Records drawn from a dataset
========================================

/-! ### The block commands (R209 to R217) -/

/-- OPEN (R202, R219). -/
def State.cmdOpen (s : State) (k : Nat) (data : List TWord) : Answer :=
  let ws := taken 2 data
  let tenant := le 0 2 (dataBytes ws 0 1) % 4096
  let hint := le 0 8 (dataBytes ws 1 1)
  if (s.coreAt k).lane.isSome then s.answer uRefused
  else if anyBad ws then s.answer uPoisoned
  else match s.laneGroupsFor tenant with
    | none => s.answer uFault
    | some gs =>
      match s.laneChoice gs hint with
      | some n => (s.setCtx k { lane := n, tenant := tenant }).answer uOk
      | none =>
        if s.cph.waiting.any fun w => w.1 == k then { st := s }
        else { st := { s with cph := { s.cph with waiting := s.cph.waiting ++ [(k, tenant, hint)] } } }

/-- LOAD (R203): a hit in the lane, or a KDU load into a slot taken for it. -/
def State.cmdLoad (s : State) (k : Nat) (c : LaneCtx) (i : Nat) (data : List TWord) : Answer :=
  let ws := taken 1 data
  let h := le 0 8 (dataBytes ws 0 1)
  if c.diag then s.answer uRefused
  else if anyBad ws then s.answer uPoisoned
  else if handleTenant h ≠ c.tenant then s.answer uUnknown
  else
    let s := s.freeSlot k c i
    match (s.coreAt k).lane with
    | none => { st := s }
    | some c =>
      if 8 ≤ c.slots.length then s.answer uRefused
      else match (s.laneAt c.lane).slots.find? fun p => decide (p.2.handle = some h) && !p.2.dead && p.2.tenant == c.tenant with
        | some (p, x) =>
          let s := s.setCtx k { c with slots := Tbl.put i p c.slots }
          (s.putSlot c.lane p { x with used := s.now }).answer uOk
        | none =>
          match s.slotFor c.lane with
          | none => s.answer uRefused
          | some p =>
            let s := (s.dropSlot c.lane p).setCtx k { c with slots := Tbl.put i p c.slots, waiting := true }
            { st := s.kduAsk ⟨k, .laneSlot p, h, 0, false, none, false⟩ }

/-- ENC and DEC (R209): the source block, the permission of R212 and R213, the check, and the destination; `label` comes with the first part
of a key that DEC installs. A CMP_LEN that is none of 1 to 16, or that passes the block, is refused. Log 41, DEDUCED. -/
def State.cmdBlock (s : State) (k : Nat) (c : LaneCtx) (u : UnitCmd) (dec : Bool) : Answer :=
  let cmd := u.cmd
  match s.ctxSlot c (cSlot cmd) with
  | none => s.answer uRefused
  | some (_, slot) =>
    let n := slot.block
    let x := if dec || decide (cDst cmd = 0) then slot else slot.variantFor (cProfile cmd) (cPart cmd)
    let t := s.ctxSlot c (cSlot2 cmd)
    let fromT := match t with
      | some (_, y) => slice (8 * cPart cmd) n y.key
      | none => zeros n
    let words := if cSrc cmd = 1 then 0 else n / 8
    let cmp := cCmp cmd && decide (cDst cmd = 0)
    let ws := taken (words + if cmp then ceilDiv (cCmpLen cmd) 8 else 0) u.data
    let given := (dataBytes ws 0 words).take n
    let input := if cSrc cmd = 0 then given else if cSrc cmd = 1 then fromT else xorBytes given fromT
    let refs := ws.drop words
    -- the permission to use the slot at all, the source, and the destination
    let sourceOk := cSrc cmd = 0 ∨ (t.isSome = true ∧ x.may .source (cSub cmd) = true
      ∧ (match t with
        | some (_, y) => match y.kind with
          | .owned 8 _ => (match x.kind with
            | .loaded l => l.usage == usage "K1"
            | _ => false)
          | _ => true
        | none => false) = true)
    let install := dec && decide (cDst cmd ≠ 0) && decide (cProfile cmd = 0) && x.may .part (cSub cmd)
    let label := taken 4 u.label
    let child : Option SlotKind :=
      if cDst cmd = 0 then none
      else if install then some (.owned 0 (labelOfBytes (dataBytes label 0 4)))
      else if dec then none
      else if cSub cmd = 0 ∨ (cProfile cmd = 4 ∧ cSub cmd ≤ 2) then derived x (cProfile cmd) input
      else none
    let useOk := if cDst cmd = 0 then x.may (if dec then .dec else .enc) (cSub cmd) else child.isSome
    if useOk = false ∨ ¬ sourceOk ∨ (n = 16 ∧ cPart cmd % 2 = 1 ∧ (cDst cmd ≠ 0 ∨ cSrc cmd ≠ 0))
        ∨ (cmp = true ∧ (cCmpLen cmd = 0 ∨ n < cCmpLen cmd)) then s.answer uRefused
    else
      let bad := anyBad (ws.take words) || (install && t.isNone && anyBad label)
      let y := if dec then x.dec (cSub cmd) input else x.enc (cSub cmd) input
      let out := fixLen n y
      let chk := s.checkBlock c.lane c.tenant u.mism
      let s := (if cSrc cmd = 0 then chk.1 else chk.1.touchSlot c (cSlot2 cmd)).laneWork c (cSlot cmd) (x.cycles (cSub cmd))
      if chk.2 then s.answer uFault
      else if cDst cmd ≠ 0 then
        if bad then s.answer uPoisoned
        else match child with
          | none => s.answer uRefused
          | some kind =>
            let cls := match kind with
              | .owned 0 l => classOfCode l.dclass
              | _ => .secret
            s.writeKey k (cSlot2 cmd) kind cls (cDst cmd) (cPart cmd) (cParity cmd) out
      else if cmp then
        if bad || anyBad refs then s.answer uPoisoned
        else s.answer (if out.take (cCmpLen cmd) = (dataBytes ws words (n / 8)).take (cCmpLen cmd) then uOk else uMatchFail)
      else
        let test := match x.kind with
          | .test _ => true
          | _ => false
        let part : SecClass := if cSrc cmd = 0 then .pub else .secret
        let cls := if dec && !test then (x.dclass.max (classOf (ws.take words))).max part else .pub
        { st := s, out := wordsOf out cls bad, code := some (if bad then uPoisoned else uOk) }

/-- ZKEY (R150, R209, R211, R212). -/
def State.cmdZkey (s : State) (c : LaneCtx) (cmd : W64) (mism : Nat) : Answer :=
  match s.ctxSlot c (cSlot cmd) with
  | none => s.answer uRefused
  | some (_, x) =>
    let check := decide (cProfile cmd = 0xF)
    if (if check then x.mayCheck (cSub cmd) else x.may .zkey (cSub cmd)) = false then s.answer uRefused
    else
      let chk := s.checkBlock c.lane c.tenant mism
      let s := chk.1.laneWork c (cSlot cmd) (x.cycles (cSub cmd))
      let test := match x.kind with
        | .test _ => true
        | _ => false
      if chk.2 then s.answer uFault
      else if check then { st := s, out := wordsOf x.kcv .pub, code := some uOk }
      else { st := s, out := wordsOf (fixLen x.block (x.enc (cSub cmd) (zeros x.block))) (if test then .pub else .secret)
             code := some uOk }

/-- KSTREAM (R214). -/
def State.cmdKstream (s : State) (k : Nat) (c : LaneCtx) (cmd : W64) (data : List TWord) (mism : Nat) : Answer :=
  let ws := taken 2 data
  match s.ctxSlot c (cSlot cmd), c.nonce with
  | some (_, x), some nonce =>
    if x.may .stream (cSub cmd) = false ∨ x.isTdes = true ∨ c.nonceSlot ≠ cSlot cmd ∨ cIdx cmd ≤ c.lastIdx then s.answer uRefused
    else
      let chk := s.checkBlock c.lane c.tenant mism
      let s := (chk.1.setCtx k { c with lastIdx := cIdx cmd }).laneWork c (cSlot cmd) (x.cycles 0)
      if chk.2 then s.answer uFault
      else
        let bad := anyBad ws
        let out := xorBytes (dataBytes ws 0 2) (x.enc 0 (fixLen 12 nonce ++ toBE 4 (cIdx cmd)))
        { st := s, out := wordsOf out .pub bad, code := some (if bad then uPoisoned else uOk) }
  | _, _ => s.answer uRefused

========================================

» **Goal of the exercise**
Please output only the lines from the first line of the entries through the line with "if s.cph.waiting.any fun", both included, exactly as written.

» **Result**
/-! ### The block commands (R209 to R217) -/

/-- OPEN (R202, R219). -/
def State.cmdOpen (s : State) (k : Nat) (data : List TWord) : Answer :=
  let ws := taken 2 data
  let tenant := le 0 2 (dataBytes ws 0 1) % 4096
  let hint := le 0 8 (dataBytes ws 1 1)
  if (s.coreAt k).lane.isSome then s.answer uRefused
  else if anyBad ws then s.answer uPoisoned
  else match s.laneGroupsFor tenant with
    | none => s.answer uFault
    | some gs =>
      match s.laneChoice gs hint with
      | some n => (s.setCtx k { lane := n, tenant := tenant }).answer uOk
      | none =>
        if s.cph.waiting.any fun w => w.1 == k then { st := s }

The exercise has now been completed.